Annotation and intrinsic evaluation
Fourteen commonly used DS were chosen for evaluation based on online survey and peer-reviewed publications,26–28 which included calcium, chamomile, cranberry, dandelion, flaxseed, garlic, ginger, ginkgo, ginseng, glucosamine, lavender, melatonin, turmeric, and valerian. For each DS name used as an input, the trained word2vec model returned a list of 40 top-ranked semantically related terms with varied cosine similarity scores. Similarly, we applied the cosine similarity measure on the word embeddings obtained by GloVe to generate a list of 40 top-ranked semantically related terms for each of the 14 DS. Two experts with both clinical and informatics backgrounds independently annotated the lists. Expert judgment was used to evaluate these terms to identify the semantically similar terms. Annotation guidelines were first created to classify terms on the list into four categories: semantic variants, brand names, misspellings, and irrelevant terms. The disagreement was settled by discussion and further judged by another informatics expert. The interannotator agreement was calculated using the Cohen’s Kappa score.
We used the expert-curated terms as the gold standard to intrinsically evaluate the mean average precision (MAP) of the returned 40 top-ranked terms for each of the 14 DS (totally 560 terms). We compared the performance of word2vec and GloVe using MAP score and the number of semantically similar terms annotated by human experts.
Extrinsic evaluation (note identification)
We combined the terms identified by both word2vec and GloVe and applied them in two notes identification tasks using NLP-PIER (Patient Information Extraction for Research),29 a tool developed by the NLP-IE group at the University of Minnesota specifically for indexing the collection of clinical notes used in this study. PIER allows researchers to input keywords to easily access the clinical notes. However, simple keyword searching for DS is often not effective. For example, a keyword of “Vitamin C” in identifying patients taking vitamin C is insufficient without considering its semantically similar terms such as “ascorbic acid” and “Vit C,” which are well-represented in clinical notes. Therefore, we evaluated the effectiveness of our expanded DS terms through notes identification task. Specifically, for querying clinical notes, we compared these terms with two sets of baseline terms: (1) a single DS term for each of 14 DS; (2) a set of expanded terms using only the external DS knowledge bases. Since this query expansion is not involved in an IR system, no relevance related to the identified notes is evaluated. We described the experiments in the following two tasks.

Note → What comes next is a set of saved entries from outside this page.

/-- A management packet: a message of the 1588 clock (29 R291), Rambeod's setting of its domain, or of a host to Rambeod (29 R293).
Other messages have events of their own. `at'` is the time at which a message passed on by die 9 arrived at its link. -/
def State.mgmtReceive (s : State) (p : Packet) (at' : List Nat) : State :=
  let m := Config.mgmtMessage p.data
  let due (i : Instr) (n k q : Nat) : State := s.owe s.now i { Arg.none with n := n, k := k, p := q }
  let ptp (i : Instr) : State :=
    s.owe s.now i { Arg.none with n := m.2.1, k := m.2.2.1, p := m.2.2.2, q := Config.ptpDomain p.data, r := p.spkg, nums := at' }
  match m.1 with
  | 0 => due .ptpAnnounce (Config.ptpDomain p.data) p.spkg 0
  | 1 => ptp .ptpSync
  | 2 => ptp .ptpFollowUp
  | 3 => ptp .ptpDelayResp
  | 4 => if s.owns p.spkg then { s with clock := { s.clock with domain := m.2.1 % 128 } } else s.tell (.refusedSetting p.spkg)
  | 5 => due .claim p.spkg 0 0
  | 6 => due .renew p.spkg 0 0
  | 7 => due .handover p.spkg (m.2.1 % 4096) 0
  | 8 => due .accept p.spkg 0 0
  | _ => s

/-- A packet takes effect. A reply is acknowledged; an acknowledgement of a reply empties its place in the cache. -/
def State.gwServe (s : State) (g : Nat) (p : Packet) (at' : List Nat) : State :=
  if p.typ = 1 then
    (s.gwAnswered g p fun r s => s.answer r (if p.poison then .cause 0x91 else .bytes p.data) none).gwAnswer g 3 p.spkg p.tag p.cls
      p.asid.toNat p.addr [] false false
  else if p.typ = 3 then
    if (s.gw g).out.any fun o => o.tag == p.tag && o.pkt.f 32 12 == p.spkg && o.pkt.typ == 2 then
      s.gwAnswered g p fun r s => s.answer r (.bytes []) none
    else s.modGw g fun x => { x with
      replies := x.replies.map fun e => if e.pkg = p.spkg ∧ e.tag = p.tag then { e with reply := none } else e }
  else if p.typ = 4 then s.gwAnswered g p fun r s => s.refuse r
  else if p.typ = 5 then s.mgmtReceive p at'
  else s.gwApply g p

/-- The number after n of a package's class O packets is to be applied next. A host's mailbox writes of both gateways are numbered in one
sequence, so both keep the count (DESIGN CHOICE, log entry 52: neither 15 R206 nor 29 R285 says how SEQ runs over mailboxes of two
serving gateways). -/
def State.seqNext (s : State) (pkg n : Nat) : State :=
  [0, 1].foldl (fun s g => s.modGw g fun x => { x with seqIn := x.seqIn.set 0 pkg ((n + 1) % 2 ^ 32) }) s

/-- A held packet of a package and number, with its gateway. -/
def State.heldSeq (s : State) (pkg n : Nat) : Option (Nat × Packet) :=
  [0, 1].findSome? fun g => ((s.gw g).early.find? fun p => p.spkg == pkg && p.seq == n).map (g, ·)
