def execStoreAcknowledge (s : State) : Out1 :=
  .next (match s.req? s.arg.n with
    | some r =>
      match r.phase with
      | .answered a =>
        if !r.isWrite then s
        else if s.replicasDue r.id then s.owe (s.now + 1) .storeAcknowledge s.arg else s.ackArrive r a
      | _ => s
    | none => s)

/-- The core links or cluster port accept a store, and a thread that waits for the acceptance goes on (11 R146). -/
def execPostedStoreAcceptance (s : State) : Out1 :=
  .next (match s.req? s.arg.n with
    | some r =>
      if r.phase ≠ .fresh then s
      else
        let s := s.acceptStore r
        match r.tid? with
        | none => s
        | some t =>
          match (s.thread t).wait with
          | some w =>
            if w.why ≠ .accepts ∨ !w.reqs.contains r.id then s
            else
              let rest := w.reqs.erase r.id
              if !rest.isEmpty then s.park t { w with reqs := rest }
              else match w.act with
                | .vstore _ _ stop _ => s.vstoreEnd t stop class2
                | _ => s.finish t 4 class1
          | none => s
    | none => s)

/-! ### Homes, gates and the service thread -/

/-- A request arrives at its home: held in the gate, or applied. -/
def execHomeApply (s : State) : Out1 :=
  .next (match s.req? s.arg.n with
    | some r =>
      if r.phase ≠ .sent then s
      else match s.placeOf r.loc with
        | none => s.answer r (.cause 0x39) none
        | some (.far _) => s.gwSend r
        | some p =>
          if !s.arrivesNext r then s.owe (s.now + 1) .homeApply s.arg
          else if !r.open? s p.die then s.modReq r.id fun x => { x with phase := .gated }
          else s.applyHome r p s.arg.yes
    | none => s)

/-- A write held in the gate is applied once the prefix covers its stamp. -/
def execGateApply (s : State) : Out1 :=
  .next (match s.req? s.arg.n with
    | some r =>
      match s.placeOf r.loc with
      | some p => if r.phase = .gated ∧ r.open? s p.die then s.applyHome r p false else s
      | none => s
    | none => s)

/-- What a request needs of its leaf. -/
def ROp.need : ROp → Need
  | .read _ => needR
  | .write _ | .post _ _ | .wake _ => needW
  | .amo .. | .fe .. => needRWA

/-- A request ends in a cause at its source. -/
def State.endReq (s : State) (r : Req) (c : Cause) : State :=
  if r.isWrite then s.ackArrive r (.cause c) else s.replyArrive r (.cause c) false

/-- A request is sent again, for the credit it still holds, its paged address translated again (27 R277); a page that is absent then
raises 0x36 (DESIGN CHOICE, log entry 52: a store that was accepted has no thread to hold). -/
def State.sendAgain (s : State) (r : Req) : State :=
  if r.gva < 2 ^ 56 ∧ r.owner?.isSome then
    match s.pageXl r.cluster r.asid r.priv r.gva r.op.need with
    | (.ok loc, s) => s.launch { r with loc := loc }
    | (.bad c, s) => s.endReq r c
    | (.absent _, s) => s.endReq r 0x36
  else s.launch r

/-- After its back-off a refused request is sent again; past RNRLIM it ends with 0x90, and another package's request is
answered receiver-not-ready. -/
def execRnrRetry (s : State) : Out1 :=
  .next (match s.req? s.arg.n with
    | some r =>
      if r.phase ≠ .refused then s
      else
        let spent : Bool := match r.owner? with
          | some t => decide ((s.regAt (coreOf t) kRNRCTL).toNat % 256 < r.tries)
          | none => true
        if !spent then s.sendAgain r else s.endReq r 0x90
    | none => s)

/-- The service thread executes the message at the head of its queue in its slot. -/
def execServiceMessage (s : State) : Out1 :=
  .next (match (s.core s.arg.n).svc with | .msg id :: _ => s.serviceSlot s.arg.n (.msg id) | _ => s)

/-- The service thread makes the examination pass at the head of its queue. -/
def execFeExamination (s : State) : Out1 :=
  .next (match (s.core s.arg.n).svc with
    | .pass w :: _ => s.serviceSlot s.arg.n (.pass w)
    | .exam id :: _ => s.serviceSlot s.arg.n (.exam id)
    | _ => s)

/-- A set-aside entry falls due for examination; it is queued as a message is, and falls due again. -/
def execFePeriodicExamination (s : State) : Out1 :=
  .next (match s.req? s.arg.k with
    | some r =>
      if r.asideAt (r.loc / 8) && inLs s.arg.n r.loc then
        (s.modCore s.arg.n fun x => { x with svc := x.svc ++ [.exam r.id] }).owe (s.now + 1024) .fePeriodicExamination s.arg
      else s
    | none => s)

/-! ### Replicas (21 R245) -/

/-- Put bytes into a line's copy. -/
def patch (line : List Byte) (o : Nat) (b : List Byte) : List Byte := line.take o ++ b ++ line.drop (o + b.length)

/-- A replica applies the next write its home sent. -/
def Replica.next (r : Replica) : Replica :=
  match r.updates with
  | [] => r
  | u :: rest => { r with bytes := patch r.bytes (u.1 % 64) u.2.1, stamp := if u.2.2.1.isSome then u.2.2.1 else r.stamp, updates := rest }

def execReplicaUpdate (s : State) : Out1 :=
  .next { s with replicas := s.replicas.map fun r => if r.die = s.arg.n ∧ r.line = s.arg.k then r.next else r }
def execReplicaDrop (s : State) : Out1 :=
  .next { s with replicas := s.replicas.filter fun r => !(r.die == s.arg.n && r.line == s.arg.k) }

/-! ### Neighbour links (13 R189) -/

/-- An entry on a link stands in its queue. -/
def execNeighbourEntryLand (s : State) : Out1 :=
  let t := s.arg.n; let d := s.arg.dir
  .next (match s.transit.find? fun e => e.1 == t && e.2.1 == d with
    | some e => ({ s with transit := s.transit.erase e }).modThread t fun th => th.setQueue d (th.queue d ++ [e.2.2])
    | none => s)

/-- A credit reaches its pusher. -/
def execNeighbourCreditReturn (s : State) : Out1 :=
  let t := s.arg.n; let d := s.arg.dir
  .next (if s.creditsBack.contains (t, d) then
      ({ s with creditsBack := s.creditsBack.erase (t, d) }).modThread t fun th => th.setCredit d (th.credit d + 1)
    else s)

/-! ### Fetch (19 R233) -/

/-- The parcel at an offset enters the buffer, which holds 4; a fetch that fails has no effect until the thread issues. -/
def State.bring (s : State) (t : Nat) (o : Word) : State :=
  let th := s.thread t
  if 4 ≤ th.fetched.length ∨ th.fetched.any (fun p => p.1 == o) then s
  else match s.fetchAt t o with
    | (.parcel p, s) => s.modThread t fun th => { th with fetched := th.fetched ++ [(o, p, s.now)] }
    | _ => s

/-- An offset at which the instruction behind the one at PC can stand, or its second parcel: close behind PC, or at the start of a
loop body (07 R104). -/
def Thread.ahead (th : Thread) (o : Word) : Bool :=
  !o.getLsbD 0 && (decide (2 ≤ (o - th.pc).toNat ∧ (o - th.pc).toNat ≤ 6)
    || (List.range 2).any fun l => th.lc.get 0 l != 0 && decide ((o - th.ls.get 0 l).toNat ≤ 2))

/-- Parcels are fetched for a thread, in any order (19 R233): for its next instruction between the issue of the one before it and its
own, and behind PC while the instruction at PC is parked or has not acted. -/
def State.parcelFetch (s : State) (t : Nat) (far : Bool) (o : Word) : State :=
  let th := s.thread t
  if s.isSuspended (coreOf t) ∨ th.pc.getLsbD 0 then s
  else if far then
    if th.ahead o && (th.st == .parked || th.st == .ready) then s.bring t o else s
  else if th.st ≠ .ready then s
  else match th.fetched.find? fun p => p.1 == th.pc with
    | none => s.bring t th.pc
    | some p => if p.2.1.getLsbD 0 then s.bring t (th.pc + 2) else s

def execParcelFetch (s : State) : Out1 := .next (s.parcelFetch s.arg.n s.arg.yes s.arg.word)

/-! ### Recorded engine errors (05 R45; 13 R166) -/

/-- The engine error that is due at a word whose first parcel, or all of it, is known: matrix instructions, CPYM, a FENCE on path M,
TEND, CWAIT. -/
def State.engineWord (s : State) (t w : Nat) (whole : Bool) : Option State :=
  let f := unpack w
  let mx := (s.thread t).mxErr.map (s.reportMatrix t)
  let cp (tag : Nat) : Option State := ((s.thread t).cpErr.get none tag).map (s.reportCopy t tag)
  if f.major = 0x18 then mx
  else if !whole then none
  else if f.major = 0x19 ∧ f.hi / 32 = 1 then mx
  else if f.major = 0x0E ∧ f.hi / 8 % 2 = 0 ∧ f.hi / 64 % 2 = 1 then mx
  else if f.major = 0x1D ∧ f.hi / 32 = 2 then mx <|> (List.range 8).findSome? cp
  else if f.major = 0x19 ∧ f.hi / 32 = 2 then if s.tagBusy t (f.hi % 8) then none else cp (f.hi % 8)
  else none

/-- The engine error that comes before the cause of a fetch or of decoding; the instructions themselves report it otherwise. -/
def State.engineDue (s : State) (t : Nat) : FetchRes → Option State
  | .bytes b => match decode b with | .reject _ w _ => s.engineWord t w.toNat true | _ => none
  | .bad _ _ p | .absent _ _ p => p.bind fun p => s.engineWord t p.toNat false

/-! ### Wake words and page faults (07 R108; 27 R275) -/

def execWakeWordWrite (s : State) : Out1 :=
  let t := s.arg.n
  .next (if s.wakes.contains t then { s with wakes := s.wakes.erase t }.modThread t fun th => { th with wake := true } else s)

/-- A Prism goes on with the requests that a page fault held. -/
def State.wakePrism (s : State) (t : Nat) : State :=
  s.clusters.entries.foldl (fun s e =>
    if e.2.prismQ.any fun r => r.tid == t && r.page then
      (s.modCluster e.1 fun c => { c with
        prismQ := c.prismQ.map fun r => if r.tid = t then { r with page := false } else r }).prismNext e.1
    else s) s

/-- A copy that a page fault held goes on. -/
def State.wakeCopies (s : State) (t : Nat) : State :=
  let k := coreOf t
  (s.core k).copies.foldl (fun s c =>
    if c.tid = t ∧ c.page then
      (s.modCopy k c.id fun c => { c with page := false }).owe s.now (if c.buffer.isSome then .cbCopySpace else .copyComplete)
        (Arg.num2 k c.id)
    else s) s

/-- A thread is parked on a page fault. -/
def State.onPage (s : State) (t : Nat) : Bool := match (s.thread t).wait with | some w => w.why == .page | none => false

/-- A wake message releases every access held for a thread on a page fault. -/
def State.faultWake (s : State) (t : Nat) : State :=
  let held := s.pfaults.any fun f => f.tid == t
  if !held then s
  else
    let s := { s with pfaults := s.pfaults.filter fun f => f.tid != t }
    let s := if s.onPage t then s.reissue t else s
    (s.wakeCopies t).wakePrism t

def execFaultWake (s : State) : Out1 :=
  let t := s.arg.n
  .next (if s.fwakes.contains t then { s with fwakes := s.fwakes.erase t }.faultWake t else s)

/-- A record held for a full ring is written once a slot is free. -/
def execFaultRecordRelease (s : State) : Out1 :=
  let c := s.arg.n
  .next (match s.pfaults.find? fun f => f.comp == c && f.written.isNone with
    | none => s
    | some f =>
      let v := s.faultService c
      if !s.ringFull v.ring.toNat v.slots.toNat then
        let s := { s with pfaults := s.pfaults.erase f }.writeFault f
        if s.pfaults.any fun f => f.comp == c && f.written.isNone then s.owe s.now .faultRecordRelease (Arg.num c) else s
      else (s.touchRing v.ring.toNat f.asid).owe (s.now + 64) .faultRecordRelease (Arg.num c))

/-- A fault waited longer than FSBOUND: 0x36 at the thread, in the copy's tag, or at the PSEND or PRECV. -/
def State.faultLate (s : State) (f : PFault) : State :=
  let t := f.tid
  let s := { s with pfaults := s.pfaults.erase f }
  match f.src with
  | 0 => if s.onPage t then s.trapParked t ⟨0x36, f.tval⟩ else s
  | 1 => if s.onPage t then s.fetchTrap t 0x36 f.tval else s
  | 2 => match s.copy? (coreOf t) f.copy with | some c => s.copyFail (coreOf t) c ⟨0x36, f.tval⟩ | none => s
  | _ =>
    match (s.thread t).wait with
    | some w =>
      match w.act.sendRecv with
      | some (p, _) => (s.withdraw t p).trapParked t ⟨0x36, f.tval⟩
      | none => s
    | none => s

/-- A fault whose time has run out raises 0x36; of a suspended component's threads only once they are resumed (27 R279). -/
def execFaultServiceTimeout (s : State) : Out1 :=
  let t := s.arg.n
  let late (f : PFault) : Bool := f.tid == t && (f.src == 2 || !s.isSuspended (coreOf t)) && match f.written with
    | some w => decide (w + (s.faultService f.comp).fsbound.toNat < s.now)
    | none => false
  .next (match s.pfaults.find? late with | some f => s.faultLate f | none => s)

/-! ### Bounds (13 R189, R190; 27 R273) -/

/-- A wait without a bound of its own. -/
def Wait.unbounded (w : Wait) : Bool :=
  match w.act, w.why with
  | .join .., .page => false
  | .join .., _ => true
  | .waite _, _ | .cwait _, _ | .cbwait .., _ => true
  | .bar .., .gen _ => true
  | .pbind .., .prism | .pstat .., .prism => true
  | .cpy .., .cond | .matrix .., .cond => true
  | _, _ => false

/-- WDLIM, and whether the thread's watchdog has run out. -/
def State.wdlim (s : State) (t : Nat) : Nat := (s.regAt (coreOf t) kWDCTL).toNat % 2 ^ 32
def State.watchdogLate (s : State) (t : Nat) : Bool :=
  let n := s.wdlim t
  match (s.thread t).wait with
  | some w => w.unbounded && n != 0 && decide ((s.thread t).issuedAt + 1024 * n < s.now)
  | none => false

def execWatchdog (s : State) : Out1 :=
  let t := s.arg.n
  .next (if s.watchdogLate t then s.trapParked t ⟨0xA1, BitVec.ofNat 64 (s.wdlim t)⟩ else s)

/-- The bits of a neighbour push, pop or BTAG that waits for its queue or credit. -/
def Wait.onLink (w : Wait) : Option Word :=
  match w.act, w.why with
  | .npush ib .., .cond | .npop ib .., .cond | .btag ib .., .cond => some ib
  | _, _ => none

/-- A push, pop or BTAG has waited longer than NBOUND. -/
def State.linkLate (s : State) (t : Nat) : Option Word :=
  match (s.thread t).wait with
  | some w => if w.since + s.nbound (coreOf t) < s.now then w.onLink else none
  | none => none

def execNeighbourTimeout (s : State) : Out1 :=
  let t := s.arg.n
  .next (match s.linkLate t with | some ib => s.trapParked t ⟨0x81, ib⟩ | none => s)

/-! ### The order of a cycle (15 R207; 13 R201; 21 R242; log entry 57) -/

/-- The core that made a request; what a cluster port, a Prism or a gateway made stands before the cores of its cluster, in ascending
cluster number (21 R242). -/
def State.sourceCore (s : State) (id : Nat) : Nat :=
  match s.req? id with
  | some r => match r.core? with | some k => k | none => 16 * r.cluster
  | none => 0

Task 1: Comparing performance of the word embedding expanded queries with the baseline queries
For each DS, the baseline query (using only a single DS term) was used to identify the clinical notes through NLP-PIER. We call query terms identified by the two word embedding models and human experts as “word embedding expanded terms.” The word embedding expanded terms were augmented with the baseline term for query expansion. The expanded queries were used to identify the notes for each DS. The number of the distinct clinical notes and patients were counted for both baseline queries and word embedding expanded queries. The number of additional notes and patients found by expanded queries and percentage increase were calculated.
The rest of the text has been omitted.